Friday’s Endnotes – 09/13/24

Copyhype 2024-09-13

The Geography of Copyright Registrations — “The U.S. Copyright Office has released a report, The Geography of Copyright Registrations. The study examines the geographic distribution of copyright claims registered by individuals and organizations within the United States. The purpose of the report is to better understand where the copyright system is used and how patterns of registrations differ across areas within the country.”

Copyright versus privacy: the CJEU rules that access by a public authority to data associated with an IP address can be justified — “As a result of this judgment, ARCOM, the French regulatory authority that fights online copyright infringement, can continue to fight unlawful downloading. More generally, this decision was very well received in France.”

Copyright and Piracy in France: A Court Blocks Z-Library — “The French publishers’ association—the Syndicat national de l’édition—is messaging the news media that the Paris Judicial Court has today (September 12) ordered Internet service providers to block the ‘Z-Library’ site. The order renders a total 98 domain names and their possible extensions on mirror sites inaccessible.”

House Judiciary Committee Asks Copyright Office to Examine PROs, Citing ‘Difficult to Assess’ Royalty Distributions — “The ‘proliferation’ of PROs is a newer concern. Around the world, most countries typically have one PRO for local writers and publishers to join. In the U.S., it works differently.
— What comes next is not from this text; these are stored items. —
/-! ### Detection, projection, matching -/

/-- R70: when every survivor of a cell has arrived, in raster order, the cell holds its four strongest, ties to the earlier in raster
order (all of them where there are at most four), and its overflow flag is set exactly when there were more than four. R61, R68, R69: the
offer of row n evaluates row n - 3 and decides row n - 4, at the last row row H - 4 too, and offers each survivor to its cell. R62 to R66:
a position of the detection area is a candidate of a polarity exactly when a run of at least 9 samples around its ring qualifies, bounded
by samples that do not unless it is the whole ring; its strength is the sum over that run and its codes are the ring's. R67: a candidate
is suppressed exactly by a neighbouring one that is stronger, or as strong and earlier in raster order. -/
def Obligations.CellKeepsItsFourStrongestSurvivors : Prop :=
  (∀ survivors : List Candidate, survivors.Pairwise (fun a b => rasterBefore a b = true) →
    let cell := survivors.foldl (fun held c => offerToCell held.1 held.2 c) ([], false)
    cell.1.length = min 4 survivors.length ∧ cell.2 = decide (4 < survivors.length) ∧
    (∀ a ∈ cell.1, a ∈ survivors) ∧
    ∀ a ∈ cell.1, ∀ b ∈ survivors, b ∉ cell.1 → b.strength < a.strength ∨ (b.strength = a.strength ∧ rasterBefore a b = true)) ∧
  (∀ (tau w h : Nat) (rows : List (List Byte)) (n : Nat) (pend : List Candidate) (cells : List (List Candidate)) (overflow : List Bool),
    let found := (List.range w).filterMap fun x => candidateAt tau w h rows x (n - 3)
    let waiting := if 6 ≤ n then pend ++ found else pend
    let survivors := fun y : Nat =>
      (waiting.filter fun c => decide (c.y = y)).filter fun c => !suppressed tau w h rows c
    let decided := if 7 ≤ n then survivors (n - 4) ++ (if n + 1 = h then survivors (h - 4) else []) else []
    let kept := decided.foldl (fun held c =>
      let cell := 8 * (c.y / (h / 4)) + c.x / (w / 8)
      let r := offerToCell (held.1.getD cell []) (held.2.getD cell false) c
      (held.1.set cell r.1, held.2.set cell r.2)) (cells, overflow)
    offerRow tau w h rows (.working n pend cells overflow) = .working (n + 1)
      (waiting.filter fun c => !decide (7 ≤ n ∧ (c.y = n - 4 ∨ (n + 1 = h ∧ c.y = h - 4)))) kept.1 kept.2) ∧
  (∀ (tau w h : Nat) (rows : List (List Byte)) (x y : Nat) (c : Candidate),
    let luma := fun u v : Int => (((rows.getD v.toNat []).getD u.toNat 0).toNat : Int)
    let offsets : List (Int × Int) := [(0, -3), (1, -3), (2, -2), (3, -1), (3, 0), (3, 1), (2, 2), (1, 3), (0, 3), (-1, 3), (-2, 2),
      (-3, 1), (-3, 0), (-3, -1), (-2, -2), (-1, -3)]
    let centre := luma x y
    let ring := fun i : Nat => luma (x + (offsets.getD i (0, 0)).1) (y + (offsets.getD i (0, 0)).2)
    let term := fun i : Nat => if c.polarity = .bright then centre - ring (i % 16) - tau else ring (i % 16) - centre - tau
    let run := fun first len : Nat => 9 ≤ len ∧ len ≤ 16 ∧ (∀ j, j < len → 0 < term (first + j)) ∧
      (len < 16 → term (first + len) ≤ 0 ∧ term (first + 15) ≤ 0)
    candidateAt tau w h rows x y = some c ↔
      (3 ≤ x ∧ x + 4 ≤ w ∧ 3 ≤ y ∧ y + 4 ≤ h) ∧ c.x = x ∧ c.y = y ∧
        (∃ first len, run first len ∧ (c.strength : Int) = min 4095 ((List.range len).map fun j => term (first + j)).sum) ∧
        ∀ i, i < 16 → c.ring.getLsbD i = decide (centre < ring i) ∧
          c.chord.getLsbD i = decide (ring ((i + 5) % 16) < ring i)) ∧
  ∀ (tau w h : Nat) (rows : List (List Byte)) (c : Candidate), suppressed tau w h rows c = true ↔
    ∃ (x y : Nat) (n : Candidate), (x ≠ c.x ∨ y ≠ c.y) ∧ x ≤ c.x + 1 ∧ c.x ≤ x + 1 ∧ y ≤ c.y + 1 ∧ c.y ≤ y + 1 ∧
      candidateAt tau w h rows x y = some n ∧ (c.strength < n.strength ∨
        (c.strength = n.strength ∧ (n.y < c.y ∨ (n.y = c.y ∧ n.x < c.x))))

/-- R90: down a column whose t is at least 4096 the source rows rise with the canvas rows, so the covered rows form one unbroken run,
and new_top and new_bottom are its first and last rows within the canvas. -/
def Obligations.CoveredRowsFormOneRun : Prop :=
  ∀ (m : ColumnMap) (en : MapEntry) (o : Point) (h hc : Nat), 4096 ≤ en.t →
    (∀ r q : Int, r < q → sourceRow m en o r + (q - r) ≤ sourceRow m en o q) ∧
    (∀ r q p : Int, r ≤ q → q ≤ p → rowCovered m en o h r = true → rowCovered m en o h p = true →
      rowCovered m en o h q = true) ∧
    (∀ r p : Int, rowCovered m en o h r = true → rowCovered m en o h p = true → p - r < h) ∧
    (en.t = 4096 → ∃ top : Int, ∀ r : Int, rowCovered m en o h r = true ↔ top ≤ r ∧ r < top + h) ∧
    (∀ span, coveredSpan m en o h hc = some span → span.top ≤ span.bottom ∧ span.bottom < hc ∧
      ∀ r : Nat, r < hc → (rowCovered m en o h (r : Int) = true ↔ span.top ≤ r ∧ r ≤ span.bottom)) ∧
    (coveredSpan m en o h hc = none → ∀ r : Nat, r < hc → rowCovered m en o h (r : Int) = false)

/-- R113: after the last candidate, claims and matches name each other, at distances of at most dmax, and the claim count M is
the number of anchors that hold a claim. R107 to R112: the candidates are processed in list order. Each one's best anchor is, of those of
its polarity in the window about its search point, the first at a distance of at most early, or with none such the nearest, of equally
near ones the first. It claims that anchor at a distance of at most dmax, where the anchor is unclaimed or held at a greater distance,
whose holder is then unmatched; otherwise nothing changes. -/
def Obligations.ClaimsAndMatchesNameEachOther : Prop :=
  (∀ (i : MatchInputs) (anchors : List Anchor) (kps : List Keypoint), (∀ a ∈ anchors, a.claim = none) →
    (∀ k ∈ kps, k.matched = none) → (∀ (n : Nat) (k : Keypoint), kps[n]? = some k → k.index = n) →
    let m := register i anchors kps
    (∀ q n d : Nat, (m.claims.keypoints[q]?).bind (fun k : Keypoint => k.matched) = some ⟨n, d⟩ ↔
      (m.claims.anchors[n]?).bind (fun a : Anchor => a.claim) = some ⟨q, d⟩) ∧
    (∀ k ∈ m.claims.keypoints, ∀ c, k.matched = some c → c.distance ≤ i.params.dmax) ∧
    m.count = (m.claims.anchors.filter fun a => a.claim.isSome).length ∧
    m.count = (m.claims.keypoints.filter fun k => k.matched.isSome).length ∧
    m.count ≤ anchors.length ∧ m.count ≤ kps.length ∧ m.support ≤ m.count) ∧
  (∀ (i : MatchInputs) (anchors : List Anchor) (kps : List Keypoint),
    (register i anchors kps).claims = kps.foldl (searchCandidate i) ⟨anchors, kps⟩) ∧
  ∀ (i : MatchInputs) (st : Claims) (k : Keypoint),
    let px := i.origin.x + i.pred.x + (project i.map k.x k.y).x
    let py := i.origin.y + i.pred.y + (project i.map k.x k.y).y
    let eligible := fun a : Anchor =>
      a.polarity = k.polarity ∧ (a.ax - px).natAbs ≤ i.params.rx ∧ (a.ay - py).natAbs ≤ i.params.ry
    let differing := fun code other : Half =>
      (List.range 16).countP fun b => code.getLsbD ((b + 16 - i.roll.toNat) % 16) != other.getLsbD b
    let distance := fun a : Anchor => differing k.ring a.ring + differing k.chord a.chord
    let examined := fun (n : Nat) (a : Anchor) => st.anchors[n]? = some a ∧ eligible a
    let best := fun (n : Nat) (a : Anchor) => examined n a ∧
      ((distance a ≤ i.params.early ∧ ∀ m b, m < n → examined m b → i.params.early < distance b) ∨
        ∀ m b, examined m b → i.params.early < distance b ∧ distance a ≤ distance b ∧ (m < n → distance a < distance b))
    ((∀ a ∈ st.anchors, ¬eligible a) → searchCandidate i st k = st) ∧
    ((∃ a ∈ st.anchors, eligible a) → ∃ n a, best n a) ∧
    ∀ n a, best n a →
      let claimed := fun unmatched : Option Nat => Claims.mk
        (st.anchors.mapIdx fun m b => if m = n then { b with claim := some ⟨k.index, distance a⟩ } else b)
        (st.keypoints.mapIdx fun m q => if m = k.index then { q with matched := some ⟨n, distance a⟩ }
          else if unmatched = some m then { q with matched := none } else q)
      (i.params.dmax < distance a → searchCandidate i st k = st) ∧
      (distance a ≤ i.params.dmax → (a.claim = none → searchCandidate i st k = claimed none) ∧
        ∀ held, a.claim = some held →
          (distance a < held.distance → searchCandidate i st k = claimed (some held.index)) ∧
          (held.distance ≤ distance a → searchCandidate i st k = st))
For over a hundred years, ASCAP and BMI have been the primary choices for a songwriter or publisher looking to collect performance royalties in the United States, but there is also the option to go with SESAC instead, a smaller but still important player in the U.S. PRO landscape, which has been around for almost as long.”

Supreme Court review sought over entitlement to attorney fees in copyright cases — “The petition argues that circuits are split on whether a defendant is a is a ‘prevailing party’ when an action is dismissed without prejudice. Both the Fourth and Eleventh Circuits have recognized the existence of a circuit split. The majority rule is that defendants cannot be prevailing parties when a plaintiff voluntarily dismisses the action without prejudice. The minority view is that if a lawsuit ends without the plaintiff altering its legal relationship with the defendant, the defendant has prevailed in the action.”